Where the string "cause" appears in a line of the data, show that line.

» **DATA EXCERPTS**:

--

/-! ### Contexts, polders and launches -/

/-- A launch queue of a context (R116, R117): its records as accepted, oldest first, and its counters. -/
structure LaunchQueue where
  records : List (Nat × BitVec 1024 × Nat) := []
  next : Nat := 0
  /-- sequence numbers completed or retired beyond QDONE -/
  finished : List Nat := []
  qdone : Word := 0
  seq : BitVec 32 := 0
  ovf : BitVec 1 := 0
  status : BitVec 8 := 0
  deriving DecidableEq, Repr

/-- A launch being dispatched or running (R34): its record, the next cluster to place, teams outstanding. -/
structure Launch where
  ctx : BitVec 10
  queue : Nat
  seq : Nat
  record : BitVec 1024
  accepted : Nat
  nextCluster : Nat := 0
  outstanding : Nat := 0
  /-- cores that ran a team of it (R120) -/
  cores : List Nat := []
  /-- teams flushed and to be placed again (R119): cluster index and logical position -/
  flushed : List (Nat × Nat × Nat) := []
  /-- the context was killed before every cluster was placed -/
  cut : Bool := false
  /-- bytes, by physical address and number, that have been written while a team of it had still to start (R14) -/
  changed : List (Nat × Nat) := []
  deriving DecidableEq, Repr

/-- A fault record as written (R131): 64 bytes, byte 0 lowest, PHASE not yet set. -/
abbrev RecordBytes := BitVec 512

/-- An invalidation that the host has asked for (R171, R172): first page, pages (0: the whole context), REQID and the CONTEXT field. -/
structure XlInv where
  va : Word
  n : Word
  req : BitVec 32
  context : BitVec 16
  /-- the die of the port by which it came in (log 30) -/
  die : BitVec 2 := 0
  deriving DecidableEq, Repr

/-- A context descriptor (R67, R117, R129, R168, R197, R211). -/
structure Ctx where
  ctxcfg : Word := 0
  cs1root : Word := 0
  cbound : BitVec 32 := 0
  kmargin : BitVec 16 := 4096
  vstallmax : BitVec 32 := 65536
  q : BitVec 16 := 256
  saves : BitVec 32 := 0
  cfrq : Word := 0
  prod : BitVec 31 := 0
  cons : BitVec 31 := 0
  held : List RecordBytes := []
  queues : AMap LaunchQueue := []
  tlbiBusy : Bool := false
  tlbiScope : BitVec 2 := 0
  tlbiAddr : BitVec 44 := 0
  /-- an invalidation asked for by the host that is under way -/
  xlinv : Option XlInv := none
  cvgrace : BitVec 32 := 0
  busy : Bool := false
  phase : BitVec 3 := 0
  measns : BitVec 32 := 0
  hold : Bool := false
  /-- LNS of the vacate in progress, and cores whose stages have not ended -/
  lns : BitVec 32 := 0
  pending : List Nat := []
  tagTrapped : BitVec 32 := 0
  tagReported : BitVec 32 := 0
  watchHits : BitVec 32 := 0
  satEv : BitVec 32 := 0
  divEv : BitVec 32 := 0
  vneverEv : BitVec 32 := 0
  vbtEv : BitVec 32 := 0
  deriving DecidableEq, Repr

/-- A polder block (R63, R121, R129, R133, R168, R176, R207), its tombstone (R153) and its flow key (R156). -/
structure Polder where
  pcfg : Word := 0
  pberm : Word := 0
  psend : BitVec 32 := 0
  ps2root : Word := 0
  /-- the cores the polder owns (PCORES0 to PCORES4) -/
  cores : BitVec 320 := 0
  psvc : Word := 0
  pfrq : Word := 0
  prod : BitVec 31 := 0
  cons : BitVec 31 := 0
  held : List RecordBytes := []
  pdlog : Word := 0
  logOverflow : Bool := false
  logProd : BitVec 31 := 0
  logCons : BitVec 31 := 0
  tlbiBusy : Bool := false
  tlbiScope : BitVec 2 := 0
  tlbiAddr : BitVec 44 := 0
  psplit : Word := 0
  pflowcfg : Word := 0x0000_0080_0040_0004
  /-- PTOKd and POCCd of the four dies, PRATEp of the sixteen ports; absent is the reset value -/
  ptok : AMap Word := []
  pocc : AMap Word := []
  prate : AMap (BitVec 14) := []
  /-- intervals without a token on a die, and sectors that its memory controllers have served in the running one (R206) -/
  quiet : AMap Nat := []
  served : AMap Nat := []
  /-- flits sent in the running interval of a port, and whether it was marked (R208) -/
  sent : AMap Nat := []
  marked : AMap Bool := []
  /-- the tombstone's remaining fabric cycles while V = 1 (R153) -/
  tomb : Option Nat := none
  /-- the flow key of sealed flows, none before firmware or the host installs one; log 3 -/
  flowKey : Option Word := none
  sealCtr : AMap Word := []
  deriving DecidableEq, Repr

/-- A saved team (R36, R88, R89): the team, its groups, its banks by slot, paused copies and parked fences, and
whether its image lies in the spillway or in the save frame area. -/
structure SavedTeam where
  team : Team
  groups : List (Nat × Group)
  banks : List (Nat × Bank)
  ops : List Op
  /-- refused write-backs that its parked fences wait for, by number on the core that it left (R200, R230) -/
  wbs : List (Nat × WriteBack) := []
  die : BitVec 2
  chunks : Nat
  inSpillway : Bool := true
  order : Nat
  deriving DecidableEq, Repr

/-! ### Merge sets -/

/-- The states of a contributor (R101), codes 0 to 6. -/
inductive ContribState where
  | idle | staging | closed | measured | committed | rejected | aborted
  deriving DecidableEq, Repr

/-- A contributor record (R101), and what the coordinator knows: partial sums that have arrived by slice, whether it
is marked for rejection (R409). -/
structure Contrib where
  st : ContribState := .idle
  seq : Option Nat := none
  scale : BitVec 32 := 0
  marked : Bool := false
  partials : AMap Word := []
  /-- slices whose measure request is still on its way -/
  asked : List Nat := []
  /-- the context of this node whose stage claimed the slot (R113) -/
  claimedBy : Option Nat := none
  deriving DecidableEq, Repr

/-- The states of a set as MSTAT shows them (R114). -/
inductive SetState where
  | stale | opened | complete | aborted
  deriving DecidableEq, Repr

/-- A set record with its berm lines (R95, R98 to R109). -/
structure MergeSet where
  gen : BitVec 31 := 0
  st : SetState := .stale
  polder : BitVec 6 := 0
  ctx : BitVec 10 := 0
  /-- physical lines of T, in order of virtual address, and their IPAs -/
  lines : List Nat := []
  ipas : List Nat := []
  lambda : BitVec 32 := 0
  expect : Nat := 0
  width : Nat := 1
  rank : Bool := false
  /-- physical address and IPA of the signal word -/
  signal : Nat := 0
  signalIpa : Nat := 0
  contribs : AMap Contrib := []
  /-- holder of each slot -/
  slots : AMap Nat := []
  /-- staged values: slot, then physical address of the element -/
  berms : AMap (AMap (BitVec 32)) := []
  /-- slots that hold a poisoned value (R94) -/
  badSlots : List Nat := []
  /-- commits issued, in sequence order: id and scale; and how many each slice has applied -/
  commits : List (Nat × BitVec 32) := []
  applied : AMap Nat := []
  /-- retirements in order whose signal update is still to be made: id, and whether it committed -/
  signals : List (Nat × Bool) := []
  /-- order in which contributors became MEASURED (ARRIVAL mode) -/
  measured : List Nat := []
  /-- an abort of the whole set waits for commits already issued -/
  aborting : Bool := false
  /-- when the record last became COMPLETE or ABORTED, for reuse (R98) -/
  ended : Nat := 0
  deriving DecidableEq, Repr

/-! ### Dies, quartets, fabric -/

/-- A line as an L2 slice holds it (R86, R91, R94): its bytes, the tag of each of its four sectors, and the sectors that are poisoned. -/
structure LineCopy where
  data : BitVec 2048
  tags : BitVec 16 := 0
  poison : BitVec 4 := 0
  deriving DecidableEq, Repr

/-- Who made a write of HBM that is on a die-to-die link: core, context, polder, virtual address and IPA. CWB, FLUSH and invalidations wait
for it by these (R169, R228). -/
structure Origin where
  core : Nat
  ctx : BitVec 10
  polder : BitVec 6
  va : Word := 0
  ipa : Nat := 0
  deriving DecidableEq, Repr

/-- A message on a die-to-die link (R209, R224): a stamped write, a notice, a settle, an atomic, the line that an atomic has left, or
an atomic's reply. -/
inductive LinkMsg where
  /-- source die of the write, stamp, first address, mask of the bytes from it on within the line, data, tag, update mask, whether
  the bytes are poisoned (R94), and who made it -/
  | write (w : BitVec 2) (stamp : List Word) (pa : Nat) (mask : BitVec 256) (data : BitVec 2048) (tag : Option (BitVec 4)) (upd : BitVec 4)
    (bad : Bool) (org : Option Origin)
  | notice (w : BitVec 2) (stamp : List Word)
  /-- home, its clock, the line, and the write that the settle brings to a die that got no update of it: its die and own stamp (R224) -/
  | settle (home : BitVec 2) (clock : List Word) (line : Nat) (x : LineCopy) (cause : Option (BitVec 2 × Word))
  /-- an atomic for its home: stamp, address, issuing core and operation, its lanes, and who made it -/
  | atomic (w : BitVec 2) (stamp : List Word) (pa core op : Nat) (accs : List LaneAcc) (org : Option Origin)
  /-- the line that an atomic of die `w` has left at its home: an update for a sharer, with the atomic's stamp -/
  | update (w : BitVec 2) (stamp : List Word) (line : Nat) (x : LineCopy)
  /-- the reply of an atomic: the line, and the old values of its lanes -/
  | reply (home : BitVec 2) (pa core op : Nat) (vals : List (Nat × Word)) (x : LineCopy)
  deriving DecidableEq, Repr

/-- A page heat table entry (R177). -/
structure Heat where
  polder : BitVec 6
  page : BitVec 40
  written : Bool := false
  counts : List Nat
  deriving DecidableEq, Repr

/-- A TLB entry of a quartet (R167). `size` is 0 for 4 KiB, 1 for 64 KiB, 2 for 2 MiB, 3 for 1 GiB. -/
structure TlbEntry where
  ctx : BitVec 10
  upper : Bool
  va : Word
  size : Nat
  ipa : Nat
  pa : Nat
  w : Bool
  x : Bool
  dirty : Bool
  rdup : Bool
  mig : Bool := false
  deriving DecidableEq, Repr
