/-- The TLB entry of a translation. -/
def tlbEntryOf (ctx : BitVec 10) (va : Word) (x : Xl) : TlbEntry :=
  let m := 2 ^ sizeBits x.size
  { ctx := ctx, upper := bitAt va.toNat 63, va := BitVec.ofNat 64 (fieldOf va 0 56 / m * m), size := x.size, ipa := x.ipa / m * m,
    pa := x.pa / m * m, w := x.w, x := x.x, dirty := x.dirty, rdup := x.rdup, mig := x.mig }

/-- Whether a TLB entry serves an access without a walk: D is set for a write (R166), and neither replication nor migration
stands in its way. The agent is asked for every write check of the lower half (R172). -/
def TlbEntry.serves (t : TlbEntry) (acc : Acc) : Bool :=
  (!acc.writes || (t.upper && t.w && t.dirty && !t.rdup && !t.mig)) && (!acc.fetch || t.x)

/-- The TLB entry of a core's quartet that serves an access. One with a frame that has been put into quarantine since serves none (R93). -/
def tlbHit (s : State) (k : Nat) (ctx : BitVec 10) (va : Word) (acc : Acc) : Option TlbEntry :=
  (tlbOf s k).find? (fun t => t.covers ctx va && t.serves acc && !rangeQuarantined s t.pa (2 ^ sizeBits t.size))

/-- A write check of an upper-half page marks its heat entry (R177). -/
def noteWritten (s : State) (p : Nat) (va : Word) (acc : Acc) (pa ipa : Nat) : State :=
  if acc.writes && isUpper va && isHbm pa then markWritten s (homeDie pa) p ipa else s

/-- The result of a translation: an address and its IPA, a fault, or a request to the host that must be answered first. -/
inductive XRes where
  | ok (pa ipa : Nat)
  | fault (f : XFault)
  | wait (req : Nat)
  deriving DecidableEq, Repr

/-! ### The lower half (R171, R172) -/

/-- The XLREQ packet of a request. -/
def xlreqPacket (s : State) (ctx : BitVec 10) (req acc : Nat) (va : Word) : Packet :=
  let body := 1 + acc * 2 ^ 8 + ctx.toNat * 2 ^ 16 + req % 2 ^ 32 * 2 ^ 32 + va.toNat * 2 ^ 64
  { kind := kXlreq, cls := 1, len := 1, polder := BitVec.ofNat 6 (ctxOf s ctx.toNat).polder, dst := s.device.hostNode, ctx := ctx,
    payload := [BitVec.ofNat 512 body] }

/-- The page of an address. -/
def pageOfVa (va : Word) : Word := va &&& 0xF0FF_FFFF_FFFF_F000

/-- The request that waits, or was answered, for an access. -/
def findXlReq (s : State) (k : Nat) (ctx : BitVec 10) (va : Word) (acc : Acc) : Option (Nat × XlReq) :=
  s.xlreqs.find? (fun e => e.2.core == k && e.2.ctx == ctx && e.2.va == pageOfVa va && e.2.acc.toNat == acc.code)

/-- A lower-half access that misses: one XLREQ, then its answer and the stage-2 walk. An OK answer to a write check is its success, whatever
PERMS says (R172). -/
def hostXlate (s : State) (k : Nat) (ctx : BitVec 10) (p : Nat) (va : Word) (acc : Acc) : State × XRes :=
  if !s.device.hostV then (s, .fault { cause := causeXlate, sub := subTimeout })
  else
    match findXlReq s k ctx va acc with
    | none =>
      let n := s.nextReq
      let r : XlReq := { core := k, ctx := ctx, va := pageOfVa va, acc := BitVec.ofNat 8 acc.code, sent := (coreOf s k).ccyc, limit := s.fabric.ftimeout.toNat }
      let s := { s with nextReq := n + 1, xlreqs := put s.xlreqs n r }
      (submit s k 0 (xlreqPacket s ctx n acc.code (pageOfVa va)), .wait n)
    | some (n, r) =>
      let s' := { s with xlreqs := del s.xlreqs n }
      if r.timedOut then (s', .fault { cause := causeXlate, sub := subTimeout })
      else
        match r.answer with
        | none => (s, .wait n)
        | some (ipa, size, w, x, status) =>
          if status = 1 then (s', .fault { cause := causeXlate, sub := subHost })
          else if status != 0 || (acc.fetch && !x) then
            (s', .fault { cause := causePerm, sub := if acc.fetch then 2 else 1 })
          else
            let a := ipa + fieldOf va 0 56 % 2 ^ sizeBits size
            match stage2 s' p a acc (dieOfCore k) with
            | (s, .inr f) => (s, .fault f)
            | (s, .inl o) =>
              let x' : Xl := { pa := o.pa, ipa := a, w := w && o.w, x := x && o.x, dirty := acc.writes, rdup := o.rdup, mig := o.mig, size := min size o.size }
              (if r.stale then s else tlbInsert s k (tlbEntryOf ctx va x'), .ok o.pa a)
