/-- A lane's access as the registers that it loads: one per 8 bytes, with the extension of R332. -/
def loadParts (f : Fx) (a : LaneAcc) : List LaneAcc :=
  if a.reg != 0 then [a]
  else if a.n ≤ 8 then [{ a with sgn := f.ty.signed && f.ty.width < 64 && !(isBx f.ty) }]
  else (List.range (a.n / 8)).map (fun j =>
    { a with reg := j, n := 8, va := a.va + BitVec.ofNat 64 (8 * j), pa := a.pa + 8 * j, ipa := a.ipa + 8 * j })

/-- A load begins: its operation is in flight, and its destinations are allocated. -/
def startLoad (i : Issuer) (p : Plan) (d : Opnd) (k : Nat) (path : Path) (accs : List LaneAcc) (ok : Mask) (s : State) : State :=
  let dest : Dest := match d with
    | .v n => .v n.toNat
    | .s n => .s n.toNat
    | _ => .none
  let o := { newOp s i p ok (.load path accs false) with dest := dest, regs := k }
  let (s, n) := startOp s i o
  allocFor s i (runNames d k) n p.flag

/-- The accesses of the lanes that do not fault. -/
def ofLanes (m : Mask) (accs : List LaneAcc) : List LaneAcc := accs.filter (fun a => inMask m a.lane)

/-- LD and LDS. -/
def loadOp (s : State) (f : Fx) (scratch : Bool) : Out :=
  let k := memCount f
  let path : Path := if scratch then .keep else memPath f
  memOp s f (loadPlan s f scratch k) (loadNeed f scratch k) (some .read) (fun i _ p ok accs s =>
    startLoad i p f.d k path ((ofLanes ok accs).flatMap (loadParts f)) ok s)

/-- LD (R332, R334, R337). -/
def execLd (f : Fx) (s : State) : Out := loadOp s f false
/-- LDS (R332). -/
def execLds (f : Fx) (s : State) : Out := loadOp s f true

/-- LDU (R336). -/
def execLdu (f : Fx) (s : State) : Out :=
  onceOp s f (loadPlan s f false 1) (loadNeed f false 1) (some .read) (fun i _ p ok accs s =>
    startLoad i p f.d 1 (memPath f) (accs.flatMap (loadParts f)) ok s)

/-- LDBXS (R337): the scale pair alone. -/
def execLdbxs (f : Fx) (s : State) : Out :=
  let scr := f.modAt 0 1 == 1
  let q : Need := { acc := accRead, n := 8, scratch := scr, hostOk := false, bx := bxShift f.ty, pair := true, elem := false }
  memOp s f (loadPlan s f scr 1) q (some .read) (fun i _ p ok accs s =>
    startLoad i p f.d 1 .keep ((ofLanes ok accs).map (fun a => { a with reg := 0 })) ok s)

/-- LDTAG (R348): an access of size 0 reads the tag. -/
def execLdtag (f : Fx) (s : State) : Out :=
  let q : Need := { acc := accRead, n := 1, tagged := false, data := false, hostOk := false }
  memOp s f (loadPlan s f false 1) q none (fun i _ p ok accs s =>
    startLoad i p f.d 1 .keep ((ofLanes ok accs).map (fun a => { a with n := 0 })) ok s)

--

» **SOLVED PROBLEM**:
  | settle (home : BitVec 2) (clock : List Word) (line : Nat) (x : LineCopy) (cause : Option (BitVec 2 × Word))
  if !s.device.hostV then (s, .fault { cause := causeXlate, sub := subTimeout })
      if r.timedOut then (s', .fault { cause := causeXlate, sub := subTimeout })
          if status = 1 then (s', .fault { cause := causeXlate, sub := subHost })
            (s', .fault { cause := causePerm, sub := if acc.fetch then 2 else 1 })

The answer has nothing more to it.